Leclerc a-t-il toujours l’oreille des ministres ? On remarque que Benoît Hamon, le ministre délégué à la Consommation, impliqué dans ce dossier, est breton lui aussi. Un point commun qui facilite les relations ? «Je n’ai rien contre lui mais il ne suffit pas de me dire Kenavo pour qu’on s’entende», sourit le ministre. En gage de bonne volonté, l’épicier de Landerneau a récemment inauguré des rayons made in France dans quelques magasins tests. De quoi faire plaisir à Arnaud Montebourg. «Ne vous inquiétez pas pour Leclerc, il a beaucoup de réseaux et il est prêt à utiliser toutes les cartes…», ajoute un proche du gouvernement. Son forfait mobile aussi : plusieurs parlementaires auraient eu l’honneur d’un coup de fil ces derniers mois.
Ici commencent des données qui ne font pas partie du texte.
-- ==== Sys2Proof/Machine/Ras.lean ====
section
/-! DEFINITION. Boot, reset, self-test, repair and attestation (R458 to R466, R469). -/

namespace Sys2Proof.Machine

/-! ## Boot (R458 to R461) -/

def imgNum (off n : Nat) : Nat := natOfBytes ((Config.bootImage.drop off).take n)
def imgLen : Nat := Nat.min 786432 (imgNum 8 4)
def imgBody : List Byte := (Config.bootImage.drop 192).take imgLen
/-- R459, R461: the ERR of the checks of PHASE 1, or 0. -/
def imgError : Nat :=
  if Config.sm3 ((Config.bootImage.drop 64).take 64) ≠ Config.fusedKeyDigest then 2
  else if imgNum 4 4 < Config.fusedFloor.toNat then 3
  else if !Config.sm2Verify ((Config.bootImage.drop 64).take 128) (Config.sm3 (Config.bootImage.take 128 ++ imgBody)) then 1
  else 0
def State.phase (s : State) : Nat := dwBits (s.cr 16 nBOOTSTAT) 3 0
/-- R444, R461: the rings of a serai and the rings to it are emptied. -/
def State.emptyMail (s : State) (cl : Nat) : State :=
  let s := s.modCl cl fun k => { k with mailHead := [], mailTail := [] }
  (List.range 16).foldl (fun (s : State) i => s.modCl i fun k =>
    { k with mailHead := delK k.mailHead cl, mailTail := delK k.mailTail cl }) s
/-- R302, R459, R461: a serai restarts: all its threads exit and turn 0 starts in monitor mode at local offset 0. -/
def State.startSerai (s : State) (cl : Nat) : State :=
  let c := seraiOf cl
  let s := (List.range 8).foldl (fun (s : State) t => s.exitLanes c t 1) s
  let s := s.emptyMail cl
  let (uid, s) := s.bump
  let w : Wave := { live := true, uid := uid, runStart := s.lease, threads := [(0, { status := .ready, hdr := 2, wh := s.lease - 1 })] }
  let s := s.modCore c fun k => { k with waves := insK (k.waves.filter fun w => w.2.busy) 0 w }
  let s := s.setSmode cl 0 true none
  let s := { s with running := s.running ||| BitVec.twoPow 16 cl }
  s.modCr 16 nBOOTSTAT fun v => dwSet v 31 16 s.running.toNat
/-- R459: the boot core's part of the boot sequence, up to the start of serai 0. Whether its test of itself passes is open, and so is
the ERR of one that fails, which R461 does not number. DESIGN CHOICE (LOG 13): an identity key that cannot be unsealed gives ERR 5 and the
boot goes on, since attestation then answers that the key is unavailable (R461, R462). -/
def State.bootSequence (s : State) : State :=
  let (bad, s) := s.openBit
  let (n, s) := s.openNat
  if bad then s.setCr 16 nBOOTSTAT (BitVec.ofNat 64 (15 + 16 * (n % 256)))
  else if imgError ≠ 0 then s.setCr 16 nBOOTSTAT (BitVec.ofNat 64 (15 + 16 * imgError))
  else
    let s := { s with meas := insK [] 0 (Config.sm3 (Config.bootImage.take (192 + imgLen))) }
    let s := (s.wrSram (seraiAddr 0 0) imgBody).setCr 0 nMVEC 0
    let s := s.setCr 16 nBOOTSTAT (BitVec.ofNat 64 (2 + (if Config.identityUnsealed then 0 else 5 * 16) + 2 ^ 32 * imgNum 4 4))
    s.startSerai 0
/-- R459: a cold reset. What lies outside the package's volatile state stays: the drives and their files, the ports' links,
and the spare mappings. -/
def execColdReset (s : State) : Host.Outcome State Fault Refusal :=
  .next { State.reset with
    files := s.files, drives := s.drives, ethUp := s.ethUp, inbox := s.inbox, out := s.out, fresh := s.fresh, nextId := s.nextId
    remap := s.remap, hub := s.hub, spares := s.spares, moved := s.moved }.bootSequence
/-- R459, R461: SRUN. When every serai has been started, PHASE is 4. -/
def State.srun (s : State) (mask : BitVec 16) : State :=
  let s := ((List.range 16).filter fun i => mask.getLsbD i).foldl (fun (s : State) i => s.startSerai i) s
  if s.running = 0xFFFF ∧ s.phase = 3 then s.modCr 16 nBOOTSTAT fun v => dwSet v 3 0 4 else s
/-- R459: what follows PHASE 2: shard 0 trains the HBM, which may fail; it copies the body to the serais that do not run yet and starts
them; once every serai has been started, the package runs. -/
def bootGoesOn (s : State) : Host.Outcome State Fault Refusal :=
  let setPhase := fun (s : State) (n : Nat) => s.modCr 16 nBOOTSTAT fun v => dwSet v 3 0 n
  .next (
    if s.phase = 2 ∧ s.running.getLsbD 0 then
      let (bad, s) := s.openBit
      if bad then (setPhase s 15).modCr 16 nBOOTSTAT fun v => dwSet v 11 4 4 else setPhase s 3
    else if s.phase = 3 then
      if s.running = 0xFFFF then setPhase s 4
      else
        (((List.range 16).filter fun i => !s.running.getLsbD i).foldl (fun (s : State) i => s.wrSram (seraiAddr i 0) imgBody) s).srun (~~~s.running)
    else if s.phase = 4 then setPhase s 5
    else s)
def execSrunStart (mask : BitVec 16) (s : State) : Host.Outcome State Fault Refusal := .next (s.srun mask)

/-! ## Warm reset (R463) -/

/-- R463: WARM is written. -/
def State.beginWarm (s : State) (retain : Bool) : State :=
  let s := s.modCr 16 nRSTCTL fun v => dwSet v 1 1 (if retain then 1 else 0)
  if s.warm = .run then { s with warm := .quiesce } else s
def execRstctlWarm (retain : Bool) (s : State) : Host.Outcome State Fault Refusal := .next (s.beginWarm retain)
/-- R463: every accepted HBM request has completed: those of loads, stores, copies, saves that have written, wayside commands in
progress, code fetches and walks. What is under way in SRAM alone is not waited for. -/
def State.quiet (s : State) : Bool :=
  !(s.stores.any fun x => x.2.place.isHbm) && !(s.copies.any fun x => (x.2.src ++ x.2.dst).any fun r => r.any fun p => p.1.isHbm) &&
  !(s.saves.any fun x => x.2.vis.isSome) &&
  !(s.prods.any fun p => match p.2.src with | .load a => a.place.isHbm | _ => false) && !(s.ways.any fun w => w.2.cur.isSome) &&
  s.cores.all (fun k => k.2.fills.all fun n => decide (2 ^ 60 ≤ n)) && s.cls.all (fun k => k.2.walks.isEmpty)
/-- R463: control registers that survive a warm reset. -/
def crSurvives (key : Nat) : Bool :=
  let n := key % 2 ^ 24
  key / 2 ^ 32 == 16 && (n == nRSTCTL || (decide (nRGMODE 0 ≤ n) && decide (n < nRGMODE 32)) || (decide (nHGSTATE 0 ≤ n) && decide (n < nHGSTATE 32)))
/-- R463: from QUIESCE through SELFREF and RESET to RETRAIN: cores and serais reset, SRAM and its tags cleared. What
repairs have mapped stays. -/
def execWarmResetQuiesced (s : State) : Host.Outcome State Fault Refusal :=
  .next (if s.warm ≠ .quiesce ∨ !s.quiet then s
    else { State.reset with
      warm := .retrain
      crs := s.crs.filter fun p => crSurvives p.1
      hbm := s.hbm, hbmTag := s.hbmTag, badHbm := s.badHbm, softHbm := s.softHbm, lx := s.lx.filter fun p => decide (2 ^ 40 ≤ p.1)
      remap := s.remap, hub := s.hub, rowCnt := s.rowCnt, mig := s.mig, lease := s.lease
      spares := s.spares, moved := s.moved
      cores := s.cores.filterMap fun p => if p.2.mapped.isEmpty then none else some (p.1, { mapped := p.2.mapped })
      cls := s.cls.filterMap fun p => if p.2.waysOut.isEmpty then none else some (p.1, { waysOut := p.2.waysOut })
      files := s.files, drives := s.drives, ethUp := s.ethUp, inbox := s.inbox, out := s.out, fresh := s.fresh, nextId := s.nextId })
/-- R463: a stack that fails to train becomes UNAVAILABLE. -/
def execWarmResetRetrained (failed : BitVec 8) (s : State) : Host.Outcome State Fault Refusal :=
  .next (if s.warm ≠ .retrain then s
    else { (List.range 8).foldl (fun (s : State) k =>
      if failed.getLsbD k then s.modCr 16 (nSTKSTAT k) fun v => dwSet v 25 25 1 else s) s with warm := .check })
/-- R463: without RETAIN every block holds 0 with tag 0; the boot sequence follows. -/
def execWarmResetChecked (s : State) : Host.Outcome State Fault Refusal :=
  .next (if s.warm ≠ .check then s
    else
      let s := if dwBit (s.cr 16 nRSTCTL) 1 then s else { s with hbm := [], hbmTag := [], badHbm := [], softHbm := [] }
      { s with warm := .run, remap := s.hub }.bootSequence)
Les pharmaciens : ils l’accusent de ne pas faire à l’étranger ce qu’il promet en France

C’est devenu une ritournelle. Début février, Michel-Edouard Leclerc a de nouveau réaffirmé son projet de vendre des médicaments non remboursés dans ses 180 parapharmacies, promettant des rabais de 25 à 30%. Mais, quand on touche à leur pré carré, les apothicaires ont du répondant. La FedMed, l’un des syndicats de la profession, s’est ainsi payé pour 20.000 euros une websérie humoristique (Jenaibesoin.com) où l’on voit un gogo dépenser une dizaine d’euros d’essence pour se rendre chez Leclerc alors qu’il a une pharmacie en bas de chez lui.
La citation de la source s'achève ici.